Hedging GLD vs. GDX : You're correct! You can work this out for yourself really. Let's say GDX is at $30 and GLD is at $140. To be $ neutral you'd buy say 100 shares of GLD and 500 shares of GDX (roughly). As you say GDX is twice as volatile % wise, so how would you alter GDX's size to allow for that? It's pretty straight forward...half GDX's size. The next question you may want to consider is what is the best measure of volatility to hedge with? (percents, ranges etc). Because it does make a difference, testing will tell you. I guess the overall message I'm trying to get across (because I've been there) is keep it as simple as possible. Don't get bogged down in math, just do the simplest things that make sense and use testing to select between alternate ideas. Hedge ratios will always be approximate, remember that you're going to be buying some multiple of shares anyway.
Using regression to find your hedge ratios is probably not your best bet. If you insist on using regression than total least squares (orthogonal regression) is the way to go. Something along these lines: Code: # Pair Hedge Ratio using Total Least Squares # ========================================== tlsHedgeRatio <- function(p,q) { lstOut <- list() r <- princomp(~p+q) lstOut[[1]] <- r$loadings[1,1] / r$loadings[2,1] lstOut[[2]] <- p - lstOut[[1]] * q lstOut[[3]] <- r$center[2] - lstOut[[1]] * r$center[1] names(lstOut) <- c('beta','spread','intercept') return lstOut } However for a two asset portfolio, the regression marginalizes out and the hedge ratio is just the ratio of the individual anticipated vols. Forecast the anticipated vols, individually and jointly, and you have your hedge ratio. The insight here is that for two standardized time series the eigenvectors (note the "princomp" in the function above) of the covar matrix are always 0.7,0.7 and 0.7.-0.7 -- lines at 45 and -45 degrees. Then scale by inverse vols (to "de-standardize'). Overall though, you are better off fitting an SVECM (SVEC in vars package) or OU model and taking your hedge ratio from there. I think it is a bad idea to give up on VAR models. Remember that a VECM has a VAR representation in levels, and a VAR(p) has a VAR(1) representation (Companion Form) and from there an MA (Wold decomp, Phi call in vars package) representation -- which would allow you to use the Diebold directional flow method you posted about last week, because what you really want to know is which of the two is going to error-correct over the next few periods.

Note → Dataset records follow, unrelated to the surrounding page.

/-- What a wide reset leaves, begun from the life cycle and the power state that a command finds. -/
theorem wideReset_resetAll {s : State} {d : Dev} (hsec : d.sec = s.dev.sec) (hpower : d.power = s.dev.power) :
    WideReset kind s (commitAll s (resetAll kind d)) := by
  have hlife : (commitAll s (resetAll kind d)).dev.sec = sampled s.dev.sec :=
    (resetAll_sec_of_wide hwide d).trans (congrArg sampled hsec)
  have hnext : (commitAll s (resetAll kind d)).dev.power = normPower (resetAll kind d).power := rfl
  rw [resetAll_power_of_wide hwide, hpower] at hnext
  obtain ⟨_, hlog⟩ := resetAll_log kind d
  unfold WideReset
  rw [hlife, hnext]
  refine ⟨rfl, rfl, rfl, rfl, rfl, rfl, rfl, rfl, rfl, ⟨rfl, rfl, rfl, rfl⟩, fun q => ?jobs, fun t h => ?hands,
    memoryLost_of_log hlog, ?cold, ?system⟩
  case jobs => rw [getJob, commitAll_body, resetAll_jobs]; rfl
  case hands => rw [getHand, commitAll_body, resetAll_hands]; rfl
  case cold => rintro rfl; exact ⟨rfl, rfl, rfl⟩
  case system => rintro rfl; exact ⟨rfl, rfl, rfl⟩

end

/-! ## A reset while SYS_RST_N is low (R368, R417) -/

/-- The device waits for the release of SYS_RST_N: it is in phase ELECT with main power off, and drives MOD_FAULT_N as
before. -/
def Waits (s s' : State) : Prop :=
  s'.dev.body.board.rstLow = true ∧ s'.dev.power.phase = 0 ∧ s'.dev.power.mainOn = false
    ∧ s'.dev.body.board.modFault = s.dev.body.board.modFault

/-- A wide reset with SYS_RST_N low leaves the device waiting. -/
theorem waits_resetAll {kind : Nat} (hwide : kind ≠ 2) {s : State} {d : Dev} (hlow : d.body.board.rstLow = true)
    (hfault : d.body.board.modFault = s.dev.body.board.modFault) : Waits s (commitAll s (resetAll kind d)) := by
  refine ⟨(resetAll_rstLow kind d).trans hlow, ?phase, resetAll_mainOn kind d, (resetAll_modFault kind d).trans hfault⟩
  case phase =>
    have hphase : (resetAll kind d).power.phase = 0 := by rw [resetAll_power_of_wide hwide]; rfl
    exact hphase

/-- A reset that comes while SYS_RST_N is low does not run the start-up. -/
theorem resetRun_of_low {d : Dev} (hlow : d.body.board.rstLow = true) (kind : Nat) (b : BootIn) :
    resetRun kind b d = resetAll kind d := by
  simp [resetRun, resetAll_rstLow, hlow]

/-- A wide reset that a command asks for while SYS_RST_N is low is done, and its start-up waits. -/
theorem wideReset_waits_of_low {kind : Nat} (hwide : kind ≠ 2) {s : State} (hlow : s.dev.body.board.rstLow = true)
    (b : BootIn) : WideReset kind s (commitAll s (resetRun kind b (fresh s.dev)))
      ∧ Waits s (commitAll s (resetRun kind b (fresh s.dev))) := by
  rw [resetRun_of_low (d := fresh s.dev) hlow]
  exact ⟨wideReset_resetAll hwide rfl rfl, waits_resetAll hwide hlow rfl⟩

/-- A write of `PW_CTRL.MAIN` while SYS_RST_N is low is widened to a SYSTEM reset. -/
theorem exec_main_of_low {s : State} {r : Req} (h : MgmtWrite s r (pwOff 0x40)) (hlow : s.dev.body.board.rstLow = true)
    (b : BootIn) : exec (.main r b) s = .next (commitAll s (resetRun 1 b (fresh s.dev))) := by
  have hbits : bitAt 1 1 = false ∧ bitAt 1 0 = true := by decide
  refine (congrArg (fun e => Host.Outcome.next (commitAll s e)) (access_of_mgmtWrite h ..)).trans ?_
  simp only [hbits, fresh_board, hlow, Bool.and_true, Bool.false_eq_true, if_false, if_true]

/-! ## SYS_RST_N falls (R417) -/

/-- The device with SYS_RST_N at a level. -/
def setRstLow (low : Bool) (d : Dev) : Dev := modBody (fun b => { b with board := { b.board with rstLow := low } }) d

theorem exec_sysRstNLow (us : Nat) (s : State) :
    exec (.sysRstNLow us) s = .next (commitAll s (rstLow us (fresh s.dev))) := rfl

/-- A pulse of less than 10 µs is ignored, and so is one with SYS_RST_N low already. -/
theorem rstLow_ignored {us : Nat} {d : Dev} (h : us < 10 ∨ d.body.board.rstLow = true) : rstLow us d = d := if_pos h

theorem rstLow_resets {us : Nat} {d : Dev} (hus : 10 ≤ us) (hhigh : d.body.board.rstLow = false) :
    rstLow us d = resetAll 1 (setRstLow true d) :=
  if_neg (not_or_intro (Nat.not_lt.mpr hus) (by simp [hhigh]))

/-! ## What the start-up leaves of the pins and the life cycle (R331, R332, R417) -/

/-- What no step of the start-up writes: the level of SYS_RST_N, and the life cycle but the measurements. -/
def pinAndLife (d : Dev) : Bool × SecSt := (d.body.board.rstLow, { d.sec with taken := [] })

So for your basket of low-liquidity ETF pairs you can allocate your scarce buying power over the error correcting halves and leave the non-error correcting halves at zero. Also with VAR models you can test for unit roots by looking at the complex eigenvalues of the companion A matix (you want the moduli of the roots to all be under one -- roots function in vars package). Edit: to deal with auto-correlated residuals in a regression model when you don't want to use anythings in the AR family (VAR, ARMA, ARIMA, etc...), then you probably want Generalized Least Squares (GLS). It is OLS where both sides of the regression equation have been multiplied by a transpose-square-root (Cholesky LL') of an estimated conditional error covar matrix (covar (e|X) Omega. The Gls function in the rms package does a pretty good job of it.
Couldn't you just 'dollar volatility adjust' the positions (historical vol/trailing vol/rolling vol) for a simple solution, generally?
Sure, that is using historical/rolling as a proxy for instantaneous or future vol, It's ok, but I'm sure that Big Short can do better than that.